Instructions for the task >> Report the count of lines holding "from" in the records, with no other words.

Data for processing >>
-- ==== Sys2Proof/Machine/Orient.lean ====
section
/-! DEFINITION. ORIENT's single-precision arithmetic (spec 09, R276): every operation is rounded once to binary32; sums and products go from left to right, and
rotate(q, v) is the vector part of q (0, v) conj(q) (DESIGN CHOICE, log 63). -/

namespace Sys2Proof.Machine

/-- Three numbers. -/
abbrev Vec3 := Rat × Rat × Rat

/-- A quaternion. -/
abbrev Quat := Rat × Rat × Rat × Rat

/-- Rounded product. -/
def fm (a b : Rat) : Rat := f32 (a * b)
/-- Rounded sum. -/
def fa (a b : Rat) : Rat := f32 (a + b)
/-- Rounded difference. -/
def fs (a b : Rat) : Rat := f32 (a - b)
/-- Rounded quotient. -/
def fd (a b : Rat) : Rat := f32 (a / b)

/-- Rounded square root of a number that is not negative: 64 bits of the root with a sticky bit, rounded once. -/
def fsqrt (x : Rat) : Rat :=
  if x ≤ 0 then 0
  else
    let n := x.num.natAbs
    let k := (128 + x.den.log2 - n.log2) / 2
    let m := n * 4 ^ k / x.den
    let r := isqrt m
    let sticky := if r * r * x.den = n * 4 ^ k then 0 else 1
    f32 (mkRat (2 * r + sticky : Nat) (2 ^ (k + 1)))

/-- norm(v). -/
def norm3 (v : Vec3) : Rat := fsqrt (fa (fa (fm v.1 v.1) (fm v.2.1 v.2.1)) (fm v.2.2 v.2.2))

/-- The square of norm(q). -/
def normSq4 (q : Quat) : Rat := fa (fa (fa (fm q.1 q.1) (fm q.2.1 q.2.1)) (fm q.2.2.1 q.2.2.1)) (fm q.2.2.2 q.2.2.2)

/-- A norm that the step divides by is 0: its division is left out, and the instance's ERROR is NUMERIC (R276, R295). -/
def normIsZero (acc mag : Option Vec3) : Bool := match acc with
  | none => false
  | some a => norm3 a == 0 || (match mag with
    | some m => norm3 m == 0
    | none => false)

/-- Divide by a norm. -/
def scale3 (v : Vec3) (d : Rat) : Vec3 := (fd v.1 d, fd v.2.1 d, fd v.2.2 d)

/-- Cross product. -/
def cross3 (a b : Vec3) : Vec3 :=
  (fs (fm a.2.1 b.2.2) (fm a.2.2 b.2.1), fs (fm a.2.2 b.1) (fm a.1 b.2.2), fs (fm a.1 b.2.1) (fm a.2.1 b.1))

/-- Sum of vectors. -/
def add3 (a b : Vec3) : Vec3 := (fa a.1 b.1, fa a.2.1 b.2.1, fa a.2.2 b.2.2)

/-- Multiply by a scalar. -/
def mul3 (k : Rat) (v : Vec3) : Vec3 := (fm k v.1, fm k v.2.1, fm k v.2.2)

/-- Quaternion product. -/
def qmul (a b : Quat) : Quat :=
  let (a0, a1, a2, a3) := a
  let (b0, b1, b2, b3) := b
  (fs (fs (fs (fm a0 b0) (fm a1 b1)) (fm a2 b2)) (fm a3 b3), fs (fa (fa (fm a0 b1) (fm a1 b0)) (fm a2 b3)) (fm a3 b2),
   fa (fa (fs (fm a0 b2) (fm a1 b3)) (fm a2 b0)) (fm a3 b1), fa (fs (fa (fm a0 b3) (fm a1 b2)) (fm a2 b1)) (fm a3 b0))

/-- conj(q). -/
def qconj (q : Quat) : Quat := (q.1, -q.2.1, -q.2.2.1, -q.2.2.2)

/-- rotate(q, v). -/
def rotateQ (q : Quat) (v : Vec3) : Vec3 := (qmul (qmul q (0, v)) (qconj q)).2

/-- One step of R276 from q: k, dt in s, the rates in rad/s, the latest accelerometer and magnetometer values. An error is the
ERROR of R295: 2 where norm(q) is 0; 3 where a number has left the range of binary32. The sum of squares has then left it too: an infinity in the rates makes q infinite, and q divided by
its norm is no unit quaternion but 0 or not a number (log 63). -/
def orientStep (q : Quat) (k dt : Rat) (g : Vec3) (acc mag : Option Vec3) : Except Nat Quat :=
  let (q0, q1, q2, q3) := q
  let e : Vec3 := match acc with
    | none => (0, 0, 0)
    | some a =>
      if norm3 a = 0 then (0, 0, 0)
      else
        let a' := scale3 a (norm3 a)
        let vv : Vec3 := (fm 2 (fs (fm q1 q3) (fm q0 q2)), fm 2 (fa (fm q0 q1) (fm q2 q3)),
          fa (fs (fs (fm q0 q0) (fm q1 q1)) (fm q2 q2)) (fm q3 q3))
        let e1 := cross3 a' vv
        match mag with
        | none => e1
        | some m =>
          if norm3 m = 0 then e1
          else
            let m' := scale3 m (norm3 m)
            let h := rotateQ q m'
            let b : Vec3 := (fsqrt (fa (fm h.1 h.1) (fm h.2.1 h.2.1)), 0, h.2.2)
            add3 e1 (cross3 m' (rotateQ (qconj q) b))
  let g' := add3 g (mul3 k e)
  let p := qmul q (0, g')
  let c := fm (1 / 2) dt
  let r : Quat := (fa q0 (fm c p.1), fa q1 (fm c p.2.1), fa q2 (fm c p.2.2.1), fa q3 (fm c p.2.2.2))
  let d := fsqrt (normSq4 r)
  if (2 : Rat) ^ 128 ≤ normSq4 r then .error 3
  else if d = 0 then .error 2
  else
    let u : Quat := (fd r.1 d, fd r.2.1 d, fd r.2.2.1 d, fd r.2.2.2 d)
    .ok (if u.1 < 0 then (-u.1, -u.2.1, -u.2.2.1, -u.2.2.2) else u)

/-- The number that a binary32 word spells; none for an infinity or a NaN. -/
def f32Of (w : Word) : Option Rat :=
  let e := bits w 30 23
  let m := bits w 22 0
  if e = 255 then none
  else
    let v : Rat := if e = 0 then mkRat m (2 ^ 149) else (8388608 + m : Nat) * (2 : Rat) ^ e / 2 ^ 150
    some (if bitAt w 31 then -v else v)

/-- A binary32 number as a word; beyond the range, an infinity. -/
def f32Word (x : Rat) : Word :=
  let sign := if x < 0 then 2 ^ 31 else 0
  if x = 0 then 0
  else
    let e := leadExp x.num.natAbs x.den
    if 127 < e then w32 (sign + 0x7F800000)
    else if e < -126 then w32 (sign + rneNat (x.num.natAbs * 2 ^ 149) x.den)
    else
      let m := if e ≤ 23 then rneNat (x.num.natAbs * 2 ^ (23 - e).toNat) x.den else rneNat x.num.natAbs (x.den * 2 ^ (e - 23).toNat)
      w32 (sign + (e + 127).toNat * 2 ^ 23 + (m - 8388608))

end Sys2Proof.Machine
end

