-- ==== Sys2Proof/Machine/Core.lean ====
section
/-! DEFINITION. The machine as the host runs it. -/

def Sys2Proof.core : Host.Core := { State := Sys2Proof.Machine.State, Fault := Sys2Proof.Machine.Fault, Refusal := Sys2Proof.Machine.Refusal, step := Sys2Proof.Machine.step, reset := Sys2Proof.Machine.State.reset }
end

Result of this exercise >> 2